[BWW Interview:] Will Liverman: from Dizzy Gillespie to Rossini's Figaro
Will Liverman is a true "crossover" artist with a distinctive range of roles in a number of unusual genres. The Norfolk,Virginia, native has sung classic repertoire such as Rossini's Figaro and Tarquinius in Britten's The Rape of Lucretia. But his range includes Dizzy Gillespie in Charlie Parker's Yardbird, a chamber opera composed by Daniel Schnyder with libretto by Bridgette A. Wimberly, in which the jazz icon confronts his demons as he composes his final masterpiece.
After delighting Seattle Opera audiences in his debut as Raimbaud in last season's Count Ory, Will Liverman brings his unique personality, style and artistry to the role of Figaro in Rossini's The Barber of Seville this month.
Erica Miner: Where are you based? Where did you grow up?
Will Liverman: I am based in Wrigleyville, home of the Chicago Cubs! I was born in Norfolk, Virginia and raised in Virginia Beach, Virginia.
EM: How did you come to opera?
WL: I attended the Governor's School for the Arts, an all arts high school, in Norfolk, Virginia. The Governor's School is a highly competitive program made up of students coming from all the major cities in the Hampton Roads Area. I auditioned for the piano and voice program, and was accepted into the voice program (I had hoped for piano). I originally thought the "voice" program was going to be a place where they taught popular styles of music such as pop, r&b, etc. The voice program was essentially an opera program for young singers and I knew nothing about opera. However, it was there that I had my first voice lessons, performed fully staged operas, learned how to sing in different languages, etc. Having strong roots in gospel music, it was quite different than anything I had ever done before. When the program was said and done, I came out wanting to pursue a career in opera.
EM: Clearly you had an unrecognized talent for the art form. What are your favorite roles?
WL: Some of my favorite roles so far have been Figaro in Barber of Seville, Marcello in La Bohéme, and Le Mari in Les Mamelles di Tiresias!
EM: Le Mari has got to be one of the most fun roles ever. What approach do you take to the well known, iconic role of Figaro?
WL: I always learn something new about Figaro each time I step into the role. I try to keep an open mind to different character possibilities and motivations for each scene. The role becomes uninteresting and you bypass the opportunity to learn anything new the moment you fall into the "this is how I do this role" mindset.
EM: Do you sing recitals and in concerts with orchestra?
WL: Yes! Recitals and concert work are two imperative aspects of my career.

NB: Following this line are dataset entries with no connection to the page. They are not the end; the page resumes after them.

-- ==== Sys2Proof/Machine/G3Unit.lean ====
section
/-! DEFINITION. The operations of the unit fax_g3_runlength_decoder: `spec/42_g3_decoder.md`. -/

namespace Sys2Proof.Machine

/-- `DecodeStep` (R181): the step of a decode job in RUN (R180, U5). -/
def execDecodeStep (s : State) : Host.Outcome State Fault Refusal :=
  stepOperation s.cfg.job.isDecode State.decodeStep s

/-- `Fill(colour, x0, x1)` (R186), x0 ≤ x1 ≤ W (U4). -/
def execFillPixels (colour : Colour) (x0 : Nat) (x1 : Nat) (s : State) : Host.Outcome State Fault Refusal :=
  unitOperation (fun s => if x1 < x0 ∨ s.imageWidth < x1 then .refused .operandOutOfRange
    else (s.fill colour x0 x1).out) s

/-- `FillRun(n)` (R188). It runs also where a0 > W, which U4 leaves to the model: no pixel is drawn, the row is opened, and
a0 becomes W (DESIGN CHOICE, log 29). -/
def execFillRun (n : Nat) (s : State) : Host.Outcome State Fault Refusal :=
  unitOperation (fun s => (s.fillRun n).out) s

/-- `PadRow` (R192), also where a0 > W (DESIGN CHOICE, log 29). -/
def execPadRow (s : State) : Host.Outcome State Fault Refusal :=
  unitOperation (fun s => s.padRow.out) s

/-- `CloseRow(align)` (R189). -/
def execCloseRow (align : Bool) (s : State) : Host.Outcome State Fault Refusal :=
  unitOperation (fun s => .next (s.closeRow align)) s

/-- `OnEOL` (R190), its `PadRow` as in log 29. -/
def execOnEOL (s : State) : Host.Outcome State Fault Refusal :=
  unitOperation (fun s => s.onEOL.out) s

/-- `OnError` (R191), its `PadRow` as in log 29. -/
def execOnError (s : State) : Host.Outcome State Fault Refusal :=
  unitOperation (fun s => s.onError.out) s

/-- `OnEOD(from_mode)` (R193), its `PadRow` as in log 29. -/
def execOnEOD (fromMode : Bool) (s : State) : Host.Outcome State Fault Refusal :=
  unitOperation (fun s => (s.onEOD fromMode).out) s

/-- `Record(p)` (R187), p ≤ W (U4); `cur` has no bound (DESIGN CHOICE, log 30). -/
def execRecord (pos : Nat) (s : State) : Host.Outcome State Fault Refusal :=
  unitOperation (fun s => if s.imageWidth < pos then .refused .operandOutOfRange else .next (s.record pos)) s


end Sys2Proof.Machine
end

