-- ==== Sys2Proof/Machine/Dispatch.lean ====
section
/-! DEFINITION. The dispatch of every instruction to its meaning. -/

namespace Sys2Proof.Machine

def exec (i : Instr) (s : State) : Host.Outcome State Fault Refusal :=
  match i with
  | .w0 => Sys2Proof.Machine.execW0 s
  | .w1 => Sys2Proof.Machine.execW1 s
  | .w2 => Sys2Proof.Machine.execW2 s
  | .w3 => Sys2Proof.Machine.execW3 s
  | .w4 => Sys2Proof.Machine.execW4 s
  | .w5 => Sys2Proof.Machine.execW5 s
  | .w6 => Sys2Proof.Machine.execW6 s
  | .w7 => Sys2Proof.Machine.execW7 s
  | .w8 => Sys2Proof.Machine.execW8 s
  | .w9 => Sys2Proof.Machine.execW9 s
  | .w10 => Sys2Proof.Machine.execW10 s
  | .w11 => Sys2Proof.Machine.execW11 s
  | .w12 => Sys2Proof.Machine.execW12 s
  | .w13 => Sys2Proof.Machine.execW13 s
  | .w14 => Sys2Proof.Machine.execW14 s
  | .w15 => Sys2Proof.Machine.execW15 s
  | .w16 => Sys2Proof.Machine.execW16 s
  | .w17 => Sys2Proof.Machine.execW17 s
  | .w18 => Sys2Proof.Machine.execW18 s
  | .w19 => Sys2Proof.Machine.execW19 s
  | .w20 => Sys2Proof.Machine.execW20 s
  | .w21 => Sys2Proof.Machine.execW21 s
  | .w22 => Sys2Proof.Machine.execW22 s
  | .w23 => Sys2Proof.Machine.execW23 s
  | .w24 => Sys2Proof.Machine.execW24 s
  | .w25 => Sys2Proof.Machine.execW25 s
  | .w26 => Sys2Proof.Machine.execW26 s
  | .w27 => Sys2Proof.Machine.execW27 s
  | .w28 => Sys2Proof.Machine.execW28 s
  | .w29 => Sys2Proof.Machine.execW29 s
  | .w30 => Sys2Proof.Machine.execW30 s
  | .w31 => Sys2Proof.Machine.execW31 s
  | .w32 => Sys2Proof.Machine.execW32 s
  | .w33 => Sys2Proof.Machine.execW33 s
  | .w34 => Sys2Proof.Machine.execW34 s
  | .w35 => Sys2Proof.Machine.execW35 s
  | .w36 => Sys2Proof.Machine.execW36 s
  | .w37 => Sys2Proof.Machine.execW37 s
  | .w38 => Sys2Proof.Machine.execW38 s
  | .w39 => Sys2Proof.Machine.execW39 s
  | .w40 => Sys2Proof.Machine.execW40 s
  | .w41 => Sys2Proof.Machine.execW41 s
  | .w42 => Sys2Proof.Machine.execW42 s
  | .w43 => Sys2Proof.Machine.execW43 s
  | .w44 => Sys2Proof.Machine.execW44 s
  | .w45 => Sys2Proof.Machine.execW45 s
  | .w46 => Sys2Proof.Machine.execW46 s
  | .w47 => Sys2Proof.Machine.execW47 s
  | .w48 => Sys2Proof.Machine.execW48 s
  | .w49 => Sys2Proof.Machine.execW49 s
  | .w50 => Sys2Proof.Machine.execW50 s
  | .w51 => Sys2Proof.Machine.execW51 s
  | .w52 => Sys2Proof.Machine.execW52 s
  | .w53 => Sys2Proof.Machine.execW53 s
  | .w54 => Sys2Proof.Machine.execW54 s
  | .w55 => Sys2Proof.Machine.execW55 s
  | .w56 => Sys2Proof.Machine.execW56 s
  | .w57 => Sys2Proof.Machine.execW57 s
  | .w58 => Sys2Proof.Machine.execW58 s
  | .w59 => Sys2Proof.Machine.execW59 s
  | .w60 => Sys2Proof.Machine.execW60 s
  | .w61 => Sys2Proof.Machine.execW61 s
  | .w62 => Sys2Proof.Machine.execW62 s
  | .w63 => Sys2Proof.Machine.execW63 s
  | .mw64 => Sys2Proof.Machine.execMw64 s
  | .mw128 => Sys2Proof.Machine.execMw128 s
  | .mw192 => Sys2Proof.Machine.execMw192 s
  | .mw256 => Sys2Proof.Machine.execMw256 s
  | .mw320 => Sys2Proof.Machine.execMw320 s
  | .mw384 => Sys2Proof.Machine.execMw384 s
  | .mw448 => Sys2Proof.Machine.execMw448 s
  | .mw512 => Sys2Proof.Machine.execMw512 s
  | .mw576 => Sys2Proof.Machine.execMw576 s
  | .mw640 => Sys2Proof.Machine.execMw640 s
  | .mw704 => Sys2Proof.Machine.execMw704 s
  | .mw768 => Sys2Proof.Machine.execMw768 s
  | .mw832 => Sys2Proof.Machine.execMw832 s
  | .mw896 => Sys2Proof.Machine.execMw896 s
  | .mw960 => Sys2Proof.Machine.execMw960 s
  | .mw1024 => Sys2Proof.Machine.execMw1024 s
  | .mw1088 => Sys2Proof.Machine.execMw1088 s
  | .mw1152 => Sys2Proof.Machine.execMw1152 s
  | .mw1216 => Sys2Proof.Machine.execMw1216 s
  | .mw1280 => Sys2Proof.Machine.execMw1280 s
  | .mw1344 => Sys2Proof.Machine.execMw1344 s
  | .mw1408 => Sys2Proof.Machine.execMw1408 s
  | .mw1472 => Sys2Proof.Machine.execMw1472 s
  | .mw1536 => Sys2Proof.Machine.execMw1536 s
  | .mw1600 => Sys2Proof.Machine.execMw1600 s
  | .mw1664 => Sys2Proof.Machine.execMw1664 s
  | .mw1728 => Sys2Proof.Machine.execMw1728 s
  | .b0 => Sys2Proof.Machine.execB0 s
  | .b1 => Sys2Proof.Machine.execB1 s
  | .b2 => Sys2Proof.Machine.execB2 s
  | .b3 => Sys2Proof.Machine.execB3 s
  | .b4 => Sys2Proof.Machine.execB4 s
  | .b5 => Sys2Proof.Machine.execB5 s
  | .b6 => Sys2Proof.Machine.execB6 s
  | .b7 => Sys2Proof.Machine.execB7 s
  | .b8 => Sys2Proof.Machine.execB8 s
  | .b9 => Sys2Proof.Machine.execB9 s
  | .b10 => Sys2Proof.Machine.execB10 s
  | .b11 => Sys2Proof.Machine.execB11 s
  | .b12 => Sys2Proof.Machine.execB12 s
  | .b13 => Sys2Proof.Machine.execB13 s
  | .b14 => Sys2Proof.Machine.execB14 s
  | .b15 => Sys2Proof.Machine.execB15 s
  | .b16 => Sys2Proof.Machine.execB16 s
  | .b17 => Sys2Proof.Machine.execB17 s
  | .b18 => Sys2Proof.Machine.execB18 s
  | .b19 => Sys2Proof.Machine.execB19 s
  | .b20 => Sys2Proof.Machine.execB20 s
  | .b21 => Sys2Proof.Machine.execB21 s
  | .b22 => Sys2Proof.Machine.execB22 s
  | .b23 => Sys2Proof.Machine.execB23 s
  | .b24 => Sys2Proof.Machine.execB24 s
  | .b25 => Sys2Proof.Machine.execB25 s
  | .b26 => Sys2Proof.Machine.execB26 s
  | .b27 => Sys2Proof.Machine.execB27 s
  | .b28 => Sys2Proof.Machine.execB28 s
  | .b29 => Sys2Proof.Machine.execB29 s
  | .b30 => Sys2Proof.Machine.execB30 s
  | .b31 => Sys2Proof.Machine.execB31 s
  | .b32 => Sys2Proof.Machine.execB32 s
  | .b33 => Sys2Proof.Machine.execB33 s
  | .b34 => Sys2Proof.Machine.execB34 s
  | .b35 => Sys2Proof.Machine.execB35 s
  | .b36 => Sys2Proof.Machine.execB36 s
  | .b37 => Sys2Proof.Machine.execB37 s
  | .b38 => Sys2Proof.Machine.execB38 s
  | .b39 => Sys2Proof.Machine.execB39 s
  | .b40 => Sys2Proof.Machine.execB40 s
  | .b41 => Sys2Proof.Machine.execB41 s
  | .b42 => Sys2Proof.Machine.execB42 s
  | .b43 => Sys2Proof.Machine.execB43 s
  | .b44 => Sys2Proof.Machine.execB44 s
  | .b45 => Sys2Proof.Machine.execB45 s
  | .b46 => Sys2Proof.Machine.execB46 s
  | .b47 => Sys2Proof.Machine.execB47 s
  | .b48 => Sys2Proof.Machine.execB48 s
  | .b49 => Sys2Proof.Machine.execB49 s
  | .b50 => Sys2Proof.Machine.execB50 s
  | .b51 => Sys2Proof.Machine.execB51 s
  | .b52 => Sys2Proof.Machine.execB52 s
  | .b53 => Sys2Proof.Machine.execB53 s
  | .b54 => Sys2Proof.Machine.execB54 s
  | .b55 => Sys2Proof.Machine.execB55 s
  | .b56 => Sys2Proof.Machine.execB56 s
  | .b57 => Sys2Proof.Machine.execB57 s
  | .b58 => Sys2Proof.Machine.execB58 s
  | .b59 => Sys2Proof.Machine.execB59 s
  | .b60 => Sys2Proof.Machine.execB60 s
  | .b61 => Sys2Proof.Machine.execB61 s
  | .b62 => Sys2Proof.Machine.execB62 s
  | .b63 => Sys2Proof.Machine.execB63 s
  | .mb64 => Sys2Proof.Machine.execMb64 s
  | .mb128 => Sys2Proof.Machine.execMb128 s
  | .mb192 => Sys2Proof.Machine.execMb192 s
  | .mb256 => Sys2Proof.Machine.execMb256 s
  | .mb320 => Sys2Proof.Machine.execMb320 s
  | .mb384 => Sys2Proof.Machine.execMb384 s
  | .mb448 => Sys2Proof.Machine.execMb448 s
  | .mb512 => Sys2Proof.Machine.execMb512 s
  | .mb576 => Sys2Proof.Machine.execMb576 s
  | .mb640 => Sys2Proof.Machine.execMb640 s
  | .mb704 => Sys2Proof.Machine.execMb704 s
  | .mb768 => Sys2Proof.Machine.execMb768 s
  | .mb832 => Sys2Proof.Machine.execMb832 s
  | .mb896 => Sys2Proof.Machine.execMb896 s
  | .mb960 => Sys2Proof.Machine.execMb960 s
  | .mb1024 => Sys2Proof.Machine.execMb1024 s
  | .mb1088 => Sys2Proof.Machine.execMb1088 s
  | .mb1152 => Sys2Proof.Machine.execMb1152 s
  | .mb1216 => Sys2Proof.Machine.execMb1216 s
  | .mb1280 => Sys2Proof.Machine.execMb1280 s
  | .mb1344 => Sys2Proof.Machine.execMb1344 s
  | .mb1408 => Sys2Proof.Machine.execMb1408 s
  | .mb1472 => Sys2Proof.Machine.execMb1472 s
  | .mb1536 => Sys2Proof.Machine.execMb1536 s
  | .mb1600 => Sys2Proof.Machine.execMb1600 s
  | .mb1664 => Sys2Proof.Machine.execMb1664 s
  | .mb1728 => Sys2Proof.Machine.execMb1728 s
  | .mx1792 => Sys2Proof.Machine.execMx1792 s
  | .mx1856 => Sys2Proof.Machine.execMx1856 s
  | .mx1920 => Sys2Proof.Machine.execMx1920 s
  | .mx1984 => Sys2Proof.Machine.execMx1984 s
  | .mx2048 => Sys2Proof.Machine.execMx2048 s
  | .mx2112 => Sys2Proof.Machine.execMx2112 s
  | .mx2176 => Sys2Proof.Machine.execMx2176 s
  | .mx2240 => Sys2Proof.Machine.execMx2240 s
  | .mx2304 => Sys2Proof.Machine.execMx2304 s
  | .mx2368 => Sys2Proof.Machine.execMx2368 s
  | .mx2432 => Sys2Proof.Machine.execMx2432 s
  | .mx2496 => Sys2Proof.Machine.execMx2496 s
  | .mx2560 => Sys2Proof.Machine.execMx2560 s
  | .eol => Sys2Proof.Machine.execEol s
  | .fillBit => Sys2Proof.Machine.execFillBit s
  | .v0 => Sys2Proof.Machine.execV0 s
  | .vr1 => Sys2Proof.Machine.execVr1 s
  | .vl1 => Sys2Proof.Machine.execVl1 s
  | .h => Sys2Proof.Machine.execH s
  | .p => Sys2Proof.Machine.execP s
  | .vr2 => Sys2Proof.Machine.execVr2 s
  | .vl2 => Sys2Proof.Machine.execVl2 s
  | .vr3 => Sys2Proof.Machine.execVr3 s
  | .vl3 => Sys2Proof.Machine.execVl3 s
  | .ext2d => Sys2Proof.Machine.execExt2d s
  | .ext1d => Sys2Proof.Machine.execExt1d s
  | .t1 => Sys2Proof.Machine.execT1 s
  | .t0 => Sys2Proof.Machine.execT0 s
  | .reset => Sys2Proof.Machine.execReset s
  | .start => Sys2Proof.Machine.execStart s
  | .hasBits n => Sys2Proof.Machine.execHasBits n s
  | .peekBits n => Sys2Proof.Machine.execPeekBits n s
  | .getBits n => Sys2Proof.Machine.execGetBits n s
  | .clearBits n => Sys2Proof.Machine.execClearBits n s
  | .look n => Sys2Proof.Machine.execLook n s
  | .byteAlign => Sys2Proof.Machine.execByteAlign s
  | .wordAlign => Sys2Proof.Machine.execWordAlign s
  | .reverseBits => Sys2Proof.Machine.execReverseBits s
  | .drain => Sys2Proof.Machine.execDrain s
  | .putBits v n => Sys2Proof.Machine.execPutBits v n s
  | .putAlign => Sys2Proof.Machine.execPutAlign s
  | .finish => Sys2Proof.Machine.execFinish s
  | .decodeRun colour => Sys2Proof.Machine.execDecodeRun colour s
  | .decodeMode => Sys2Proof.Machine.execDecodeMode s
  | .termCode colour n => Sys2Proof.Machine.execTermCode colour n s
  | .makeupCode colour m => Sys2Proof.Machine.execMakeupCode colour m s
  | .modeCode m => Sys2Proof.Machine.execModeCode m s
  | .decodeStep => Sys2Proof.Machine.execDecodeStep s
  | .fillPixels colour x0 x1 => Sys2Proof.Machine.execFillPixels colour x0 x1 s
  | .fillRun n => Sys2Proof.Machine.execFillRun n s
  | .padRow => Sys2Proof.Machine.execPadRow s
  | .closeRow align => Sys2Proof.Machine.execCloseRow align s
  | .onEOL => Sys2Proof.Machine.execOnEOL s
  | .onError => Sys2Proof.Machine.execOnError s
  | .onEOD fromMode => Sys2Proof.Machine.execOnEOD fromMode s
  | .record pos => Sys2Proof.Machine.execRecord pos s
  | .findB => Sys2Proof.Machine.execFindB s
  | .modeStep => Sys2Proof.Machine.execModeStep s
  | .countPixels colour max => Sys2Proof.Machine.execCountPixels colour max s
  | .selectMode posA1 posB1 posB2 => Sys2Proof.Machine.execSelectMode posA1 posB1 posB2 s
  | .encodeStepG4 => Sys2Proof.Machine.execEncodeStepG4 s
  | .putRun colour n => Sys2Proof.Machine.execPutRun colour n s
  | .encodeRowG31D => Sys2Proof.Machine.execEncodeRowG31D s

end Sys2Proof.Machine
end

WL: Having the chance to create the role of Dizzy Gillespie from nothing and bring it to life is one of the coolest and most exciting things I've ever done. The opera itself is quite exciting as well. It is a 90-minute jazz-infused chamber opera about the life of Charlie Parker with some riveting music. It premiered in Philadelphia and made its way to NYC, Madison, Chicago, and London. I was fortunate enough to be a part of every production. One of the coolest moments about the whole thing was taking the opera to the historic Apollo Theater in Harlem. It brought in a very diverse audience to the opera, and was also the first opera to ever be performed at that theater. I used to grow up watching "Showtime at the Apollo", so I felt honored to be a part of history!
EM: The first opera performed at the Apollo sounds as exciting as it gets. Please describe Chicago Lyric Opera's Unlimited Initiative and your connection with that project. Likewise, ENO's Hackney Empire.
WL: Both the Lyric Opera Unlimited Initiative and ENO's Hackney Empire share a mission to bring opera to new and diverse audiences. Being a part of Charlie Parker's Yardbird for both of those companies was so meaningful because it brought in so many first timers to the opera. Most people were really excited after their experience and wanted to come back to see something else.
EM: What is coming up next for you?
WL: I'll be returning with the Lyric Opera Unlimited in their production of Fellow Travelers. I'll also be making my role debut as Papageno in Magic Flute with Florentine Opera and returning to the role of Figaro with Kentucky Opera. I'll be coming back to my hometown to appear as the baritone soloist for Carmina Burana with Virginia Symphony as well. In addition to the opera and concert work, I'll be releasing my first full album next year featuring Russian and English songs!
EM: Your new album sounds intriguing. Please keep me posted. And thanks so much for letting us know about you. I look forward to your Figaro!
Seattle Opera's The Barber of Seville runs at McCaw Hall from Oct. 14-28.